## Input data
/-- The state with a register's word replaced. -/
def State.setReg (s : State) (a : Nat) (w : Word) : State := { s with regs := tset s.regs a w (resetValue a) }

/-- The state with an RW-S register's acting word replaced. -/
def State.setAct (s : State) (a : Nat) (w : Word) : State := { s with act := tset s.act a w (resetValue a) }

/-- A field of a block's register, as held. -/
def State.rd (s : State) (base : Nat) (f : Fld) : Nat := f.of (s.reg (base + f.off))

/-- A field of a block's register, as it acts: an RW-S field acts with its committed value (R12). -/
def State.cfg (s : State) (base : Nat) (f : Fld) : Nat :=
  if f.acc = .rws then f.of (s.actReg (base + f.off)) else s.rd base f

/-- A one-bit field as held. -/
def State.flag (s : State) (base : Nat) (f : Fld) : Bool := s.rd base f != 0

/-- A one-bit field as it acts. -/
def State.on (s : State) (base : Nat) (f : Fld) : Bool := s.cfg base f != 0

/-- A field written by the device. -/
def State.wr (s : State) (base : Nat) (f : Fld) (v : Nat) : State :=
  s.setReg (base + f.off) (f.put (s.reg (base + f.off)) v)

/-- A field written by the device that acts at once as well (the plan load writing RW-S registers). -/
def State.wrBoth (s : State) (base : Nat) (f : Fld) (v : Nat) : State :=
  (s.wr base f v).setAct (base + f.off) (f.put (s.actReg (base + f.off)) v)

/-- A saturating counter advanced by n. -/
def State.bumpBy (s : State) (base : Nat) (f : Fld) (n : Nat) : State :=
  s.wr base f (sat f.top (s.rd base f + n))

/-- A saturating counter advanced by one. -/
def State.bump (s : State) (base : Nat) (f : Fld) : State := s.bumpBy base f 1

/-- A wrapping counter advanced by one. -/
def State.bumpWrap (s : State) (base : Nat) (f : Fld) : State := s.wr base f (s.rd base f + 1)

/-- A refused or discarded operation counted in a page's ERR_COUNT (R482). -/
def State.err (s : State) (page : Nat) : State := s.bump (pageBase page) HDR.ERR_COUNT

/-! ## Device state -/

/-- The code of a device state (R28). -/
def DevState.code : DevState → Nat
  | .reset => 0 | .strapped => 1 | .loaded => 2 | .armed => 3 | .syncing => 4
  | .running => 5 | .governed => 6 | .stalled => 7 | .spilled => 8 | .park => 9

/-- The device is in ARMED or a later state (R36, R180): the armed states, SPILLED, and PARK entered from ARMED. -/
def State.armedOrLater (s : State) : Bool :=
  match s.dev.st with
  | .armed | .syncing | .running | .governed | .stalled | .spilled => true
  | .park => s.sys.parkFrom == .armed
  | _ => false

## Work to complete
Which lines in the records above contain the string "code"? Copy them.

## Task response
/-- The code of a device state (R28). -/
def DevState.code : DevState → Nat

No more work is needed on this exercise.